Posted October 15, 2025
Tutera Senior Living & Health Care has added 26 senior living communities to its operations portfolio in its latest transaction.
Tutera announced the transaction deal with AlerisLife as well as its partnership with Diversified Healthcare Trust (DHC). The expansion, which includes eight owned acquisitions and 18 new management agreements, strengthens Tutera’s Midwest presence, according to a release.
Following completion of the deal, Tutera now operates 108 communities across 11 states, with 66 dedicated senior living communities totaling 5,422 units. The phased acquisition and transition of the 26 communities will be completed by the end of 2025. Some communities will transition to new names under Tutera.
Tutera’s portfolio now encompasses 9,755 units, with a mix of 56% senior living and 44% skilled nursing. The expansion bolsters Tutera’s Midwest footprint into Tennessee and its presence in Alabama, Illinois, Indiana, Iowa, Kansas, Louisiana, Missouri, Nebraska, Oklahoma, and South Carolina.
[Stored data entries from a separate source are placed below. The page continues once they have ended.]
/-- What a packet from another package says.  Where R143 to R145 give a field no place, log 53 says where it is read. -/
def farBody (s : State) (f : FarPacket) : Option Body :=
  let a := f.addr.toNat
  let bs := f.payload
  let me := farThread
  let ix := field bs 24 4
  let answered := opBySeq s f.dst f.seq
  let step := f.counted.map (fun x => (x.1, x.2.1))
  let req (x : Access) : Option Body := some (.request f.typ { pa := a, home := true, access := x } me f.seq ix)
  match f.typ with
  | 0x01 => some (.creditReturn (a % 1024))
  | 0x02 => some (.routeFill (a % 2 ^ 32) ((List.range (bs.length / 4)).map (fun i => field bs (4 * i) 4 % 2 ^ 20)))
  | 0x03 => some (.routeUpdate (a % 2 ^ 32) ((List.range (bs.length / 4)).map (fun i => field bs (4 * i) 4 % 2 ^ 20)))
  | 0x09 => some (.incarnationUpdate (a % 32) (bits a 15 8))
  | 0x0A => some (.viewProtocol (a % 16) (bits a 7 4) (bits a 31 8) (payloadSet bs) (field bs 0 1))
  | 0x0D => some (.residency (a % 2 ^ 32) (f.addr.getLsbD 32) none me f.seq)
  | 0x0E => some (.residencyReply (a % 2 ^ 32) (BitVec.ofNat 32 (field bs 0 4)) answered.1 answered.2)
  | 0x0C => if a % 16 = 0 then some (.systemControl 0 []) else none
  | 0x0F => some (.retireNotice none)
  | 0x10 => req (.load (field bs 0 1))
  | 0x11 => req (.store bs)
  | 0x12 => req (match field bs 0 1 with
    | 0x80 => .arrive
    | 0x81 => .pending true (field bs 8 8) (field bs 16 4)
    | 0x82 => .pending false (field bs 8 8) (field bs 16 4)
    | _ => payloadAtomic bs)
  | 0x13 => req (.reduce (field bs 0 1) (field bs 1 1) (field bs 2 1) (BitVec.ofNat 64 (field bs 8 8)))
  | 0x14 => some (.get (a % 2 ^ 32) (field bs 0 1) (f.addr.getLsbD 32) me f.seq)
  | 0x15 | 0x16 => some (.put f.typ (a % 2 ^ 32) (f.addr.getLsbD 32) bs step me f.seq)
  | 0x17 => some (.signal (a % 2 ^ 32) (f.addr.getLsbD 32) (BitVec.ofNat 32 (field bs 0 4)) step ((f.counted.map (·.2.2)).getD 0) me f.seq)
  | 0x18 => some (.ratom (a % 2 ^ 32) (payloadAtomic bs) me f.seq ix)
  | 0x19 => req (match field bs 0 1 with
    | 0 => .take (field bs 1 1) ((field bs 2 1).testBit 0)
    | 1 => .fill (field bs 2 1) ((bs.drop 8).take (field bs 1 1))
    | _ => .setFe ((field bs 1 1).testBit 0))
  | 0x20 => some (.data bs answered.1 answered.2)
  | 0x21 => some (.acknowledgment answered.1 answered.2)
  | 0x22 => some (.refusal (field bs 0 1) (BitVec.ofNat 64 (field bs 8 8)) answered.1 answered.2)
  | 0x30 => some (.ray bs (bits a 1 0) me f.seq)
  | 0x40 | 0x41 => some (.hit f.typ bs (bits a 1 0) me f.seq)
  | 0x42 => if f.addr.getLsbD 63 then some (.join (a % 2 ^ 32) (bits a 47 32) me f.seq) else some (.hit f.typ bs (recPrio bs) me f.seq)
  | 0x43 => some (.block bs me f.seq)
  | _ => none

/-- Class of a TYPE (R144). -/
def classOf (typ : Nat) : Nat := typ / 16

/-- A packet from another package, as the mesh carries it. -/
def farPacket (s : State) (f : FarPacket) : Option Packet :=
  (farBody s f).map (farHeader s f)
where
  /-- Its header as it came (R143), with a body. -/
  farHeader (s : State) (f : FarPacket) (b : Body) : Packet :=
    { mkPacket (classOf f.typ) f.typ f.src f.dst (flitsOf f.payload.length) b with
      inc := f.inc, seq := f.seq, addr := f.addr, deriv := f.deriv, dvc := f.dvc, priv := f.priv, far := true, sent := s.ticks
      ord := f.ord, esc := f.esc, dn := f.dn, age := f.age, parent := f.parent }

/-- A packet delivered by a port: on to another package by its gateway's PROUTE, dropped for a stale incarnation (R152, R433), or onto the mesh:
of an enqueue for a lost home's queue, to the adopter (R440). -/
def deliverFar (s : State) (port : Nat) (f : FarPacket) : State :=
  let gw := 22 + port / 8
  if epPackage f.dst ≠ Config.package then
    let x := { farPacket.farHeader s f (.transit f.payload) with via := some (port, f.dvc) }
    match portOnward s x with
    | some n => queueAtPort s n x
    | none => { s with packets := s.packets.put s.fresh x, fresh := s.fresh + 1 }
  else match farPacket s f with
  | none => s
  | some p =>
    if f.typ ≠ 0x09 ∧ ((s.die gw).known.find (epPackage f.src * 32 + epDie f.src)).getD 0 ≠ f.inc then
      dropCounted s gw f.src
    else
      let x := if classOf f.typ = 4 then { p with dst := adopterOf s f.dst (queueOfType f.typ) } else p
      { s with packets := s.packets.put s.fresh x, fresh := s.fresh + 1 }

/-! ## Receiving (R430, R431) -/

/-- The whole packets that a unit's slots complete. -/
def unitPackets (u : DrinyxUnit) : List FarPacket :=
  u.slots.filterMap (fun x => match x with
    | .flit _ _ p => p
    | _ => none)

/-- One slot of a unit that has passed: a flit's place in its input buffer is free again, since the packet goes on at once; link control
brings credits back, the acknowledged units are forgotten, a requested replay is made, a fragment is kept. -/
def takeSlot (port : Nat) (s : State) (x : DrinyxSlot) : State :=
  match x with
  | .flit cls dvc _ => updPort s port (fun q => { q with freed := q.freed.modify (bufferOf cls dvc) (· + 1), answer := true })
  | .control returns acked replay fragment =>
    let s1 := updPort s port (fun q => { q with
      credits := q.credits.zipIdx.map (fun c => min 16 (c.1 + returns.getD c.2 0))
      unacked := match acked with
        | some n => q.unacked.filter (fun x => decide (n < x.seq))
        | none => q.unacked
      fragments := if fragment.isEmpty then q.fragments else q.fragments ++ [fragment] })
    match replay with
    | some n => replayUnits s1 port n
    | none => s1
  | .empty => s

/-- The fragments of a re-attestation message that a unit brings to a locked port (R431). -/
def takeFragments (s : State) (port : Nat) (u : DrinyxUnit) : State :=
  updPort s port (fun q => { q with fragments := q.fragments ++ u.slots.filterMap (fun x => match x with
    | .control _ _ _ f => if f.isEmpty then none else some f
    | _ => none) })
“For 40 years, our strategy for growth has always centered on managing and developing senior living communities that elevate the resident experience,” CEO of Tutera Senior Living & Health Care, Joe Tutera, said in the release. “With this expansion, we are extending our YOUNITE philosophy to more seniors and families – delivering care that is personalized, empowering and operationally sustainable. Growth for Tutera is about strengthening our platform and ensuring long-term success while never losing sight of what matters most: the individuality of each resident we serve.”